A group of school districts across Minnesota say they are figuring out better ways to get student attendance back on track, with the rate of chronically absent students stubbornly high even years after COVID school closures.
Earlier this year, the Legislature voted to send $4.7 million to 12 school districts to try to figure out how to get attendance rates back up. The districts — Burnsville-Eagan-Savage, Chisholm, Columbia Heights, Cook County, Mankato, Minneapolis, Moorhead, Northfield, Red Lake, Rochester, Sauk Rapids-Rice and Windom — presented early results from their year of experimentation to a legislative commission on Dec. 2.
The districts say the funding is making a difference, helping them buy software to better track attendance, and hiring people dedicated to dealing with attendance.
“Not many districts the size of Chisholm have the opportunity to have someone committed to that role,” said Carrie McDonald, the director of teaching and learning for the district of about 650 students situated about an hour and a half north of Duluth, during the Student Attendance and Truancy Legislative Study Group meeting.
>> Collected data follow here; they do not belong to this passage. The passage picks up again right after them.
/-- Settles O39: the throw timer by the failure of the throw, the exit timer by the passage it takes out. -/
theorem frogTimerExpiries : Obligations.FrogTimerExpiries := by
  intro s f g r rest hg hq
  refine ⟨fun h => ?_, fun h hr => ?_, fun d n p ht hd => ?_, fun h => ?_, fun h => ?_, fun ht hset hbehind => ?_⟩
  · refine congrArg Host.Outcome.next (throwExpiry_notDue hg ?_)
    rw [hq]
    rcases h with h | h <;> simp [h, headIn]
  · refine congrArg Host.Outcome.next ?_
    rw [throwExpiry_due hg h (by rw [hq]; exact headIn_cons hr), failThrow_eq hg hq, noteFrog_true]
  · refine congrArg Host.Outcome.next ?_
    rw [exitFirstPeriod_due hg (by rw [ht]; exact hd), ht]
    rfl
  · exact congrArg Host.Outcome.next (exitFirstPeriod_notDue hg h)
  · refine congrArg Host.Outcome.next (exitExpiry_notDue hg ?_)
    rcases h with h | h <;> simp [h]
  · obtain ⟨tag, w, target, hr⟩ : ∃ tag w target, r = { kind := .passage tag w, target, phase := .set } := by
      rw [hq] at hset
      unfold headSetPassage at hset
      split at hset
      next heq => exact ⟨_, _, _, (List.cons.inj heq).1⟩
      next => cases hset
    obtain ⟨htold, hexit, hclears⟩ := exitLeft_eq f { g with queue := rest, exitTimer := .stopped } s
    have hrun : exec (.exitTimerExpiry f) s = .next (exitExpiry f s) := rfl
    have hleft := (exitExpiry_due hg (by rw [ht, hset]; rfl)).trans (if_pos htold)
    rw [hq] at hleft
    intro g' b
    refine ⟨fun h => ?_, fun hempty ho => ?_⟩
    · have hwait : (if rest.head?.any (fun q => decide (q.phase = .waiting)) then none else g.wait)
          = if rest = [] then g.wait else none := by
        cases rest with
        | nil => rfl
        | cons k _ => simp [hbehind k (by simp)]
      rw [hrun, hleft, List.tail_cons, hexit h, hwait]
    · rw [hrun, hleft, List.tail_cons, hclears hempty ho]
      simp [g', b, hempty]

/-- Settles O40: the passage an exit completes, with its vehicle placed and the queue gone on, or EXIT. -/
theorem exitShoeFall : Obligations.ExitShoeFall := by
  intro s f g dest src seq t1 t0 v1 v0 n hs hsrc hf hg hn left
  have hleft : left = noteFrog f (exitWork f s) := rfl
  have hparse : parseSkate [0x01, 0x06, t1, t0, v1, v0] = some [{ edge := .exitFall, tick := t1 ++ t0, number := n }] := by
    simp [parseSkate, parseEvents, hn, parseEdge, word]
  have hlength : [0x01, 0x06, t1, t0, v1, v0].length ≤ 120 := by simp
  have hrun := exec_skateFrame (dest := dest) (seq := seq) hs hsrc hf hlength hparse
  rw [List.foldl_cons, List.foldl_nil] at hrun
  refine ⟨hrun, fun h => ?_, fun tag w target rest hq => ?_⟩
  · rw [hleft, exitWork_noPassage hg h, noteFrog_false]
  · intro g' u
    let b := handPlacement tag (g.params.leg target) u
    have hb : b.frog f = some g' :=
      (frog_congr (handPlacement_frogs tag (g.params.leg target) u) f).trans (State.frog_putFrog_same ..)
    obtain ⟨htold, hbusy, hempty⟩ := passageLeft_eq hb
    have hwork : left = raiseFrog f (passageLeft f b).1 := by rw [hleft, exitWork_passage hg hq, noteFrog_told htold]
    refine ⟨b, fun ht => by simp only [b, ht]; rfl, fun m ht => ?_, fun hrest => by rw [hwork, hbusy hrest],
      fun hrest => ?_⟩
    · have hplace : b = placeVehicle m (g.params.leg target) u := by simp only [b, ht]; rfl
      rw [hplace]
      have h := onEntry_placeVehicle m (g.params.leg target) u
      cases target <;> exact h
    · intro e c
      obtain ⟨hstays, hreturns⟩ := hempty hrest
      refine ⟨fun h => ?_, fun hr hp => ?_⟩
      · rw [hwork, hstays h]
      · rw [hwork, hreturns hr hp]

/-- Settles O36: a conclusion by its judgement, the two skate timers by the phase they act in. -/
theorem skateTimerExpiries : Obligations.SkateTimerExpiries := by
  intro s f g hg
  refine ⟨fun h => ?_, fun h hp => ?_, ?_, fun h => ?_, fun h hp => ?_⟩
  · refine congrArg Host.Outcome.next (settleExpires_notDue hg ?_)
    rcases h with h | h <;> simp [h]
  · exact congrArg Host.Outcome.next (settleExpires_due hg h hp)
  · intro c w route bouncing ended dropped passed g'
    refine ⟨fun h => ?_, fun hst hw h => ?_, fun hst hw h => ?_⟩
    · have hj : g.capture.judgement g.params = .stall := judgement_stall h
      have hc : c.concluded g.params = ended .stall dropped := concluded_of hj
      rw [conclude_eq hg hj]
      show (noteFrog f (addBlock f .stall s)).editCapture f _ = _
      rw [noteFrog_addBlock .stall hg, editCapture_blockGained]
      exact congrArg (fun c => blockGained f { g with capture := c } .stall s) hc
    · have hj : g.capture.judgement g.params = .noise := judgement_noise hst hw h
      have hc : c.concluded g.params = ended .noise dropped := concluded_of hj
      rw [conclude_eq hg hj]
      exact editCapture_eq hg hc
    · have hj : g.capture.judgement g.params = .passage bouncing route := judgement_passage hst hw h
      have hc : c.concluded g.params = ended (.passage bouncing route) c.tag := concluded_of hj
      let b := handBounce f (.passage bouncing route) c.tag s
      have hb : b.frog f = some g := (frog_congr (handBounce_frogs f _ _) f).trans hg
      have hconclude : conclude f s
          = (noteFrog f (takePassage f route c.tag w b)).editCapture f fun c => c.concluded g.params := conclude_eq hg hj
      refine ⟨b, fun hno => ?_, fun n hbounce htag => ?_, fun hq => ?_, fun hq hl => ?_, fun hl => ?_⟩
      · exact handBounce_nothing hno
      · have h := onEntry_fault n .bounce (.atFrog f) (e := fun v => { v with bounce := true }) (fun _ => rfl) id id s
        have hb' : b = bounceVehicle n f s := by
          simp only [b, hbounce, htag]
          rfl
        rw [hb']
        exact h
      · rw [hconclude, takePassage_joins hb (by simp [hq]), joinQueue_head hb hq, noteFrog_true, editCapture_raiseFrog,
          editCapture_checkHead f rfl rfl rfl]
        exact congrArg (fun c => raiseFrog f (checkHead f (b.putFrog f (some { g with
          queue := [passed], capture := c }))).1) hc
      · rw [hconclude, takePassage_joins hb hl, joinQueue_behind hb hq, noteFrog_false, editCapture_putFrog]
        exact congrArg (fun c => b.putFrog f (some { g with queue := g.queue ++ [passed], capture := c })) hc
      · rw [hconclude, takePassage_full hb hl, noteFrog_false, editCapture_blockGained]
        exact congrArg (fun c => blockGained f { g with capture := c } .overflow b) hc
  · refine congrArg Host.Outcome.next (holdExpires_notDue hg ?_)
    rcases h with h | h <;> simp [h]
  · exact congrArg Host.Outcome.next (holdExpires_due hg h hp)

end Sys2Proof.Machine
end

section
/-!
PROOFS. The VEHICLE reports (R107 to R117, R121). The statements settled stand at the end.
-/

namespace Sys2Proof.Machine

variable {s t : State} {n : VehicleNumber}

/-! ## A VEHICLE payload of well-formed fields (R108) -/

theorem parseIndexField_named {k : Nat} (hk : k ≤ 255) {ok : Fin k → Bool} {j : Fin k} (hj : ok j = true) :
    parseIndexField k ok (BitVec.ofNat 8 j.val) = some (some j) := by
  have hval : (BitVec.ofNat 8 j.val).toNat = j.val := by
    rw [BitVec.toNat_ofNat]
    exact Nat.mod_eq_of_lt (by omega)
  have hnone : BitVec.ofNat 8 j.val ≠ 0xFF := fun h => by
    have := congrArg BitVec.toNat h
    rw [hval] at this
    exact absurd this (by have := j.isLt; simp; omega)
  unfold parseIndexField
  rw [if_neg hnone, hval, show indexOf k j.val = some j from dif_pos j.isLt]
  exact if_pos hj

theorem parseIndexField_none (k : Nat) (ok : Fin k → Bool) : parseIndexField k ok 0xFF = some none := if_pos rfl

/-- A field of a report names what it says (R108). -/
theorem parseIndexField_field {k : Nat} (hk : k ≤ 255) {ok : Fin k → Bool} {b : Byte} {o : Option (Fin k)}
    (h : b = 0xFF ∧ o = none ∨ ∃ j, o = some j ∧ b = BitVec.ofNat 8 j.val ∧ ok j = true) :
    parseIndexField k ok b = some o := by
  obtain ⟨rfl, rfl⟩ | ⟨j, rfl, rfl, hj⟩ := h
  · exact parseIndexField_none k ok
  · exact parseIndexField_named hk hj

/-- Each scope of R115 by its code: the faults it takes from an entry. -/
theorem parseScope_code {scope : Byte} (h : scope ∈ [(0x01 : Byte), 0x02, 0x03, 0x04]) :
    ∃ c, parseScope scope = some c ∧ (c.takesDewire = true ↔ scope = 0x01 ∨ scope = 0x04) ∧
      ∀ v : Vehicle, v.cleared c = { v with
        dewire := if scope = 0x01 ∨ scope = 0x04 then none else v.dewire
        insulation := if scope = 0x02 ∨ scope = 0x04 then false else v.insulation
        bounce := if scope = 0x03 ∨ scope = 0x04 then false else v.bounce } := by
  fin_cases h
  · exact ⟨.dewire, rfl, by decide, fun _ => rfl⟩
  · exact ⟨.insulation, rfl, by decide, fun _ => rfl⟩
  · exact ⟨.bounce, rfl, by decide, fun _ => rfl⟩
  · exact ⟨.all, rfl, by decide, fun _ => rfl⟩

/-- A VEHICLE frame that qualifies is taken and left to the filter (R109, R146). -/
theorem exec_vehicleFrame {dest src : LineAddr} {seq : Byte} {payload : List Byte} {rep : VehicleReport} (hs : s.supervising)
    (hsrc : src ≠ 0x0000) (hl : payload.length ≤ 120)
    (hp : parseVehicle (fun i => (s.sect i).isSome) (fun g => (s.frog g).isSome) payload = some (n, rep)) :
    exec (.vehicleFrame dest src seq payload) s
      = .next (fileFrame .field (makeFrame dest src 0x31 seq payload) (takeReport n rep s)) := by
  have hproc : processField (makeFrame dest src 0x31 seq payload) s = takeReport n rep s := by
    simp [processField, makeFrame, kindSample, kindBreaker, kindTestResult, kindPosition, kindSkate, kindVehicle, hp]
  exact congrArg Host.Outcome.next
    ((arriveFrame_field hs (makeFrame dest src 0x31 seq payload)
      (show (0x31 : Byte) ≠ kindMgmt by decide) hsrc hl).trans (by rw [hproc]))

/-! ## The entry of a number -/

theorem vehicle_editVehicle {e : Vehicle → Vehicle} (he : ∀ v, (e v).number = v.number) :
    (s.editVehicle n e).vehicle n = (s.vehicle n).map e := by
  have hnumber : (fun v : Vehicle => decide (v.number = n)) ∘ (fun v => if v.number = n then e v else v)
      = fun v => decide (v.number = n) := by
    funext v
    by_cases h : v.number = n <;> simp [h, he]
  unfold State.vehicle State.editVehicle
  rw [show ∀ l, (s.setVehicles l).vehicles = l from fun _ => rfl, List.find?_map, hnumber]
  refine Option.map_congr fun v hv => ?_
  exact if_pos (by simpa using List.find?_some hv)

/-- An entry that has just been made holds no active DEWIRE (R110). -/
theorem entryMade_dewire {l : List Vehicle} (hn : s.vehicle n = none) (hm : entryMade n s l) :
    ((s.setVehicles l).vehicle n).bind Vehicle.dewire = none := by
  have hfree : ∀ v ∈ s.vehicles, v.number ≠ n := fun v hv => by simpa using List.find?_eq_none.mp hn v hv
  cases hv : (s.setVehicles l).vehicle n with
  | none => rfl
  | some v =>
    have hnum : v.number = n := vehicle_number hv
    have hmem : v ∈ l := List.mem_of_find?_eq_some hv
    have hfresh : v.dewire = none := by
      by_cases hlen : s.vehicles.length < 128
      · obtain rfl | h := List.mem_cons.mp ((hm.1 hlen).mem_iff.mp hmem)
        · rfl
        · exact absurd hnum (hfree v h)
      · obtain ⟨e, -, -, -, hp⟩ := hm.2 (by omega)
        obtain rfl | h := List.mem_cons.mp (hp.mem_iff.mp hmem)
        · rfl
        · exact absurd hnum (hfree v (List.mem_filter.mp h).1)
    exact hfresh

/-- What an entry's active DEWIRE was before a report is what the table said before it (R110, R113). -/
theorem dewire_obtainVehicle (n : VehicleNumber) (s : State) (h : (obtainVehicle n s).2 = true) :
    ((hearVehicle n (obtainVehicle n s).1).vehicle n).bind Vehicle.dewire = (s.vehicle n).bind Vehicle.dewire := by
  have hheard : ∀ t : State, ((hearVehicle n t).vehicle n).bind Vehicle.dewire = (t.vehicle n).bind Vehicle.dewire :=
    fun t => by
      rw [hearVehicle, vehicle_editVehicle (e := Vehicle.heardAt _ _) fun _ => rfl]
      cases t.vehicle n <;> rfl
  rw [hheard]
  obtain ⟨hheld, hmade, hfull⟩ := obtainVehicle_cases (s := s) n
  cases hn : s.vehicle n with
  | some v => rw [hheld (by rw [hn]; rfl), hn]
  | none =>
    by_cases hroom : s.vehicles.length < 128 ∨ ∃ v ∈ s.vehicles, faultFree v
    · obtain ⟨l, hm, ho⟩ := hmade hn hroom
      rw [ho]
      exact entryMade_dewire hn hm
    · push Not at hroom
      rw [hfull hn hroom.1 hroom.2] at h
      cases h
While a small district like Chisholm is using the personal relationships its new attendance coordinator can develop with students, bigger districts like Moorhead are trying to find systems to keep students on track.
“Having a staff person who notices a kid is not in school and reaching out to that kid is not a system we can rely on,” Moorhead’s Isaac Lundberg told the commission.
Though different school districts need to use different ways to reach out to students and families, they agreed on a need to find uniform systems to document attendance in schools, and compare results across districts.
Students are missing school for all kinds of reasons, and chronic absenteeism — defined as missing 10% of school days or more— was a growing problem across the country even before the pandemic.